Every line below needs to be returned exactly as written.

Stored data entries:
——

/-- The outcome of a solve: q, and velocity and acceleration by joint (0 where it is locked), r, and a clamp. -/
structure IkOut where
  q : List Int
  v : List Int
  a : List Int
  r : Nat
  clamped : Bool

/-- The solve of a machine (R200 to R205): two iterations, then v and a with the second one's J and factorisation. -/
def ikSolve (k : MachCfg) (v : VariantCfg) (floor : Nat) (t : IkTarget) (q : List Int) : KinM IkOut := do
  let i1 ← ikIter k v floor t q
  let i2 ← ikIter k v floor t i1.q
  let js := ikJoints k v
  let rows := ikRows v
  let ff := fun (qi qs qo : Nat) (x : List Int) => do
    let y ← kSolve k.rows qs 9 i2.fac (rows.map (fun r => ⟨x.getD r 0, (fmtOf k.rows qi r).f⟩))
    let z ← js.zipIdx.mapM (fun j => do
      let w ← kDot k.rows qo j.1.2 9 ((i2.jw.map (fun row => row.getD j.2 {})).zip y)
      pure (j.1.2, w.v))
    pure (z.foldl (fun l p => l.set p.1 p.2) (List.replicate k.joints.length (0 : Int)))
  let vel ← ff 28 29 32 t.vel
  let acc ← ff 33 34 37 t.acc
  pure ⟨i2.q, vel, acc, ikResidual k i2.res, i1.clamped || i2.clamped⟩

/-! ### Between binary64 and the rows (R151, R196) -/

/-- A rotation matrix in 2^-30. -/
def rotOf (q : Q4) : List Int :=
  let c := fun (v : V3) => (q.rot v).toList.map (fun x => (fix32 x 30).1)
  let x := c ⟨F64.one, 0, 0⟩
  let y := c ⟨0, F64.one, 0⟩
  let z := c ⟨0, 0, F64.one⟩
  (List.range 3).flatMap (fun i => [x.getD i 0, y.getD i 0, z.getD i 0])

/-- Numbers of a target in the formats of their rows; a saturation is noted (R204). -/
def ikPut (fs : Fmts) (q o stage : Nat) (l : List F64) : KinM (List Int) :=
  l.zipIdx.mapM (fun p => do
    let x ← kSat (fmtOf fs q (o + p.2)) (o + p.2) stage (F64.toInt p.1 (fmtOf fs q (o + p.2)).f)
    pure x.v)

/-- A motion of the tool in the base frame as the target of a solve, in its rows' formats. -/
def ikTarget (k : MachCfg) (m : Motion) : KinM IkTarget := do
  let up := fun (x : V3) => m.pose.q.rot x
  let pos ← ikPut k.rows 1 60 2 m.pose.p.toList
  let vel ← ikPut k.rows 28 0 9 (m.vel.toList ++ (up m.rate).toList)
  let acc ← ikPut k.rows 33 0 9 (m.acc.toList ++ (up m.racc).toList)
  pure { pos := pos, rot := rotOf m.pose.q, vel := vel, acc := acc }

/-- The quaternion of a rotation matrix in 2^-30, by its largest component. -/
def quatOf (r : List Int) : Q4 :=
  let m := fun i => F64.ofInt (r.getD i 0) 30
  let one : Int := 1073741824
  let d := fun (a b c : Int) => one + a * r.getD 0 0 + b * r.getD 4 0 + c * r.getD 8 0
  let sq := fun (x : Int) => F64.mul F64.two (F64.sqrt (F64.ofInt x 30))
  let quar := fun (x : F64) => F64.mul F64.half (F64.mul F64.half x)
  let w := d 1 1 1
  let x := d 1 (-1) (-1)
  let y := d (-1) 1 (-1)
  let z := d (-1) (-1) 1
  let q : Q4 :=
    if x ≤ w ∧ y ≤ w ∧ z ≤ w then
      let k := sq w
      ⟨quar k, F64.div (F64.sub (m 7) (m 5)) k, F64.div (F64.sub (m 2) (m 6)) k, F64.div (F64.sub (m 3) (m 1)) k⟩
    else if y ≤ x ∧ z ≤ x then
      let k := sq x
      ⟨F64.div (F64.sub (m 7) (m 5)) k, quar k, F64.div (F64.add (m 1) (m 3)) k, F64.div (F64.add (m 2) (m 6)) k⟩
    else if z ≤ y then
      let k := sq y
      ⟨F64.div (F64.sub (m 2) (m 6)) k, F64.div (F64.add (m 1) (m 3)) k, quar k, F64.div (F64.add (m 5) (m 7)) k⟩
    else
      let k := sq z
      ⟨F64.div (F64.sub (m 3) (m 1)) k, F64.div (F64.add (m 2) (m 6)) k, F64.div (F64.add (m 5) (m 7)) k, quar k⟩
  q.unit

/-- The pose of a frame of the array. -/
def framePose (t : KFrame) : Pose :=
  let p := fun i => let x := t.pos.getD i {}; F64.ofInt x.v x.f
  ⟨⟨p 0, p 1, p 2⟩, quatOf t.rot⟩

end Sys2Proof.Machine
end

——

RESULT:
/-- The outcome of a solve: q, and velocity and acceleration by joint (0 where it is locked), r, and a clamp. -/
structure IkOut where
  q : List Int
  v : List Int
  a : List Int
  r : Nat
  clamped : Bool

/-- The solve of a machine (R200 to R205): two iterations, then v and a with the second one's J and factorisation. -/
def ikSolve (k : MachCfg) (v : VariantCfg) (floor : Nat) (t : IkTarget) (q : List Int) : KinM IkOut := do
  let i1 ← ikIter k v floor t q
  let i2 ← ikIter k v floor t i1.q
  let js := ikJoints k v
  let rows := ikRows v
  let ff := fun (qi qs qo : Nat) (x : List Int) => do
    let y ← kSolve k.rows qs 9 i2.fac (rows.map (fun r => ⟨x.getD r 0, (fmtOf k.rows qi r).f⟩))
    let z ← js.zipIdx.mapM (fun j => do
      let w ← kDot k.rows qo j.1.2 9 ((i2.jw.map (fun row => row.getD j.2 {})).zip y)
      pure (j.1.2, w.v))
    pure (z.foldl (fun l p => l.set p.1 p.2) (List.replicate k.joints.length (0 : Int)))
  let vel ← ff 28 29 32 t.vel
  let acc ← ff 33 34 37 t.acc
  pure ⟨i2.q, vel, acc, ikResidual k i2.res, i1.clamped || i2.clamped⟩

/-! ### Between binary64 and the rows (R151, R196) -/

/-- A rotation matrix in 2^-30. -/
def rotOf (q : Q4) : List Int :=
  let c := fun (v : V3) => (q.rot v).toList.map (fun x => (fix32 x 30).1)
  let x := c ⟨F64.one, 0, 0⟩
  let y := c ⟨0, F64.one, 0⟩
  let z := c ⟨0, 0, F64.one⟩
  (List.range 3).flatMap (fun i => [x.getD i 0, y.getD i 0, z.getD i 0])

/-- Numbers of a target in the formats of their rows; a saturation is noted (R204). -/
def ikPut (fs : Fmts) (q o stage : Nat) (l : List F64) : KinM (List Int) :=
  l.zipIdx.mapM (fun p => do
    let x ← kSat (fmtOf fs q (o + p.2)) (o + p.2) stage (F64.toInt p.1 (fmtOf fs q (o + p.2)).f)
    pure x.v)

/-- A motion of the tool in the base frame as the target of a solve, in its rows' formats. -/
def ikTarget (k : MachCfg) (m : Motion) : KinM IkTarget := do
  let up := fun (x : V3) => m.pose.q.rot x
  let pos ← ikPut k.rows 1 60 2 m.pose.p.toList
  let vel ← ikPut k.rows 28 0 9 (m.vel.toList ++ (up m.rate).toList)
  let acc ← ikPut k.rows 33 0 9 (m.acc.toList ++ (up m.racc).toList)
  pure { pos := pos, rot := rotOf m.pose.q, vel := vel, acc := acc }

/-- The quaternion of a rotation matrix in 2^-30, by its largest component. -/
def quatOf (r : List Int) : Q4 :=
  let m := fun i => F64.ofInt (r.getD i 0) 30
  let one : Int := 1073741824
  let d := fun (a b c : Int) => one + a * r.getD 0 0 + b * r.getD 4 0 + c * r.getD 8 0
  let sq := fun (x : Int) => F64.mul F64.two (F64.sqrt (F64.ofInt x 30))
  let quar := fun (x : F64) => F64.mul F64.half (F64.mul F64.half x)
  let w := d 1 1 1
  let x := d 1 (-1) (-1)
  let y := d (-1) 1 (-1)
  let z := d (-1) (-1) 1
  let q : Q4 :=
    if x ≤ w ∧ y ≤ w ∧ z ≤ w then
      let k := sq w
      ⟨quar k, F64.div (F64.sub (m 7) (m 5)) k, F64.div (F64.sub (m 2) (m 6)) k, F64.div (F64.sub (m 3) (m 1)) k⟩
    else if y ≤ x ∧ z ≤ x then
      let k := sq x
      ⟨F64.div (F64.sub (m 7) (m 5)) k, quar k, F64.div (F64.add (m 1) (m 3)) k, F64.div (F64.add (m 2) (m 6)) k⟩
    else if z ≤ y then
      let k := sq y
      ⟨F64.div (F64.sub (m 2) (m 6)) k, F64.div (F64.add (m 1) (m 3)) k, quar k, F64.div (F64.add (m 5) (m 7)) k⟩
    else
      let k := sq z
      ⟨F64.div (F64.sub (m 3) (m 1)) k, F64.div (F64.add (m 2) (m 6)) k, F64.div (F64.add (m 5) (m 7)) k, quar k⟩
  q.unit

/-- The pose of a frame of the array. -/
def framePose (t : KFrame) : Pose :=
  let p := fun i => let x := t.pos.getD i {}; F64.ofInt x.v x.f
  ⟨⟨p 0, p 1, p 2⟩, quatOf t.rot⟩

end Sys2Proof.Machine
end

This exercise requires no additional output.